An article on Soccer Lens (http://soccerlens.com/the-worlds-biggest-soccer-sponsors/52174/) details the biggest sponsors in football. These are Coca-Cola, Nike, McDonald’s, Barclays Bank, Anheuser-Busch InBev (owners of the Budweiser brand), adidas, Puma, Visa, bwin, Pepsi, Carlsberg, Red Bull, Volkswagen, Mastercard and Emirates.

“Coca Cola has had stadium advertising at every World Cup since 1950 and has been an official World Cup partner since 1978. Coca-Cola’s World Cup 2010 campaign had a presence in 170 countries and that sponsorship deal was recently re-carbonated until 2022. Coca-Cola also has a long-term deal with UEFA, and will be an official UEFA partner for Euro 2016.
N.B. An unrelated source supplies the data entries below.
-- ==== Sys2Proof/Machine/FabricRows.lean ====
section
/-! DEFINITION. Fabric ports, links, heartbeats, lost nodes and routing (spec/12, R344 to R365, R377 to R381). -/

namespace Sys2Proof.Machine

/-! ### Ports -/

/-- The port states of Table 12.2. -/
def psDark : Nat := 0
def psTrain : Nat := 1
def psNegotiate : Nat := 2
def psActive : Nat := 3
def psStandby : Nat := 4
def psFailed : Nat := 5
def psDisabled : Nat := 6
def psWiring : Nat := 7

/-- What a port holds beside its registers. -/
def Mach.port (m : Mach) (d p : Nat) : PortSt := smGet PortSt.init (m.fab d).ports p

/-- Change it. -/
def Mach.modPort (m : Mach) (d p : Nat) (f : PortSt → PortSt) : Mach :=
  m.modFab d (fun x => { x with ports := smMod PortSt.init x.ports p f })

/-- The state, direction and role of a port. -/
def Mach.portState (m : Mach) (d p : Nat) : Nat := m.get Fld.fabPortStatus_state d p
def Mach.portDirNow (m : Mach) (d p : Nat) : Nat := m.get Fld.fabPortStatus_dir d p
def Mach.portRoleNow (m : Mach) (d p : Nat) : Nat := m.get Fld.fabPortStatus_role d p

/-- Every port of the module, by its global number's die and local number. -/
def allPorts : List (Nat × Nat) := (List.range 8).flatMap (fun d => (List.range 8).map (fun p => (d, p)))

/-- The torus ports of a direction. -/
def Mach.dirPorts (m : Mach) (dir : Nat) : List (Nat × Nat) :=
  allPorts.filter (fun x => m.portDirNow x.1 x.2 == dir && decide (m.portRoleNow x.1 x.2 < 2))

/-- The ACTIVE ports that carry traffic of a direction. -/
def Mach.activePorts (m : Mach) (dir : Nat) : List (Nat × Nat) := (m.dirPorts dir).filter (fun x => m.portState x.1 x.2 == psActive)

/-- R360: the least occupied ACTIVE port of a direction, the lowest-numbered among equals. -/
def Mach.pickPort (m : Mach) (dir : Nat) : Option (Nat × Nat) :=
  (m.activePorts dir).foldl (fun b x => match b with
    | none => some x
    | some y => if (m.port x.1 x.2).replay.length < (m.port y.1 y.2).replay.length then some x else some y) none

/-- R351: a packet goes out at a port: it takes the next link sequence number and waits in the replay buffer. -/
def Mach.putOnLink (m : Mach) (d p : Nat) (x : Packet) : Mach :=
  let seq := (m.port d p).txSeq
  let m := m.modPort d p (fun y => { y with txSeq := seq + 1, replay := y.replay ++ [(seq, x)] })
  let m := (m.cnt .fabPortCnt d p 1 0 4).cnt .fabPortCnt d p x.bytes 0 6
  m.send 0x0A ([8 * d + p, seq, x.src, x.dest, x.job, x.epoch, x.hops, x.bytes, b2n x.escape] ++ x.detour)

/-- R351, R353: what the replay buffer of a port holds is resent on the ACTIVE ports of its direction; with none it stays. A packet
to a lost node is sent no more (R362). -/
def Mach.resendHeld (m : Mach) (d p : Nat) : Mach :=
  let held := (m.port d p).replay
  held.foldl (fun m x =>
    if m.isLost d x.2.dest then m
    else match m.pickPort (m.portDirNow d p) with
      | none => m.modPort d p (fun y => { y with replay := y.replay ++ [x] })
      | some y => m.putOnLink y.1 y.2 x.2) (m.modPort d p (fun y => { y with replay := [] }))

/-- A port that light reaches trains (R350 step 1), unless it is held down, its axis unused, its module fail-silent or its die in
reset. -/
def Mach.portWake (m : Mach) (d p : Nat) : Mach :=
  if m.silent ∨ !m.lit ∨ m.cp.resetting.testBit d ∨ m.flag Fld.fabPortCtl_disable d p ∨ m.portRoleNow d p = 3 ∨ m.portState d p ≠ psDark ∨
      (m.port d p).light = 0 then m
  else m.put Fld.fabPortStatus_state d psTrain p

/-- A record of Table 12.8 about a port. -/
def Mach.portRec (m : Mach) (d p kind node : Nat) : Mach := m.fabRec d kind (8 * d + p) node 0 0 0 0 true true []

/-! ### Lost nodes -/

/-- R356, R357: NODE_LOST goes out on every ACTIVE port. -/
def Mach.flood (m : Mach) (n : Nat) : Mach :=
  (allPorts.filter (fun x => m.portState x.1 x.2 == psActive)).foldl (fun m x => m.send 0x05 [8 * x.1 + x.2, n]) m

/-- R357: a node is lost, on every die: FAB_LOST, the records, its accesses abandoned, collectives ended, drains stopped, the flood
sent on. -/
def Mach.nodeLost (m : Mach) (n : Nat) : Mach :=
  if m.isLost 0 n then m
  else
    let m := m.fabRec 0 0x25 0x7F n 0 0 0 0 false true (m.partsWithNode n)
    let m := (List.range 8).foldl (fun m d => (m.loseNode d n).colPeerLost d n) m
    let m := (m.parts.filter (fun p => m.boxHolds p.low n)).foldl (fun m p => m.ssrSet p (2 ^ 11)) m
    (m.buddyLost n).flood n

/-- R358: the flood names this module. -/
def Mach.selfLost (m : Mach) : Mach :=
  let m := (List.range 8).foldl (fun m d => m.ev Fld.fabEvents_self_lost d) m
  let m := m.fabRec 0 0x26 0x7F (m.node 0) 0 0 0 0 false true []
  (List.range 8).foldl (fun m d => m.selectSource d) m.goSilent

/-- R357, R358: a NODE_LOST flood arrives. -/
def Mach.nodeLostReceive (m : Mach) (n : Nat) : Mach :=
  if m.silent then m
  else if (List.range 8).any (fun d => m.flag Fld.fabNode_valid d && n == m.node d) then m.selfLost
  else m.nodeLost n

/-- R356: every port of a direction has failed, or lost its light while it trained. [DEDUCED, log 76] -/
def Mach.dirFailed (m : Mach) (dir : Nat) : Bool :=
  let ports := m.dirPorts dir
  let up (x : Nat × Nat) : Bool := let s := m.portState x.1 x.2; s == psTrain || s == psNegotiate || s == psActive || s == psStandby
  !ports.any up && ports.any (fun x => m.portState x.1 x.2 == psFailed)

/-- R356: no port of a direction has received a heartbeat for four periods of 250 µs, though one had before. [DEDUCED, log 76] -/
def Mach.dirSilent (m : Mach) (dir : Nat) : Bool :=
  let seen := (m.dirPorts dir).filter (fun x => (m.port x.1 x.2).hbSeen != 0)
  !seen.isEmpty && seen.all (fun x => decide ((m.port x.1 x.2).hbSeen + 1000000 ≤ m.ft x.1))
“(McDonald’s) can afford to copy Coca-Cola’s approach and be long term sponsors of both the FIFA World Cup and the UEFA European Championship. In addition, McDonald’s also sponsors the English Football Association’s grassroots coaching efforts.

“(Anheuser-Busch InBev) owns the Budweiser brand, which is a long-standing Official Beer of the FIFA World Cup.

“Carlsberg’s name was on every Liverpool shirt from 1992 to 2010 (but no more) and has adorned FC Copenhagen’s shirts since 1999. Carlsberg is also a long-term sponsor of the UEFA European Championship, from Euro ’88 until at least Euro 2012.”

Ban alcohol and Carlsberg and Anheuser-Busch InBev would disappear from the mix, leaving betting, fast food, fizzy drinks, banking, sportswear and airlines, but where do you draw the line?

Extending bans for the sake of not exposing children and teenagers to products and brands liable to influence their consuming habits or damage their health to their logical conclusion; adverts and references to fast food, soft drinks high in sugar, gambling and potential debt in the form of credit card borrowing should surely also face a moratorium.

What does that leave with? Well, going by the list above it leaves you with the sportswear manufacturers and car manufacturers – big fish in a small pool. Other non-controversial or contentious advertisers such as Ford and Continental tyres (who already sponsor the European Championships and coverage of the Champions League) would fill the void left by the banned brands, changing the landscape of sports advertising.

With less competition, these mega brands would undoubtedly advertise and sponsor more, further controlling what the television audience is exposed to.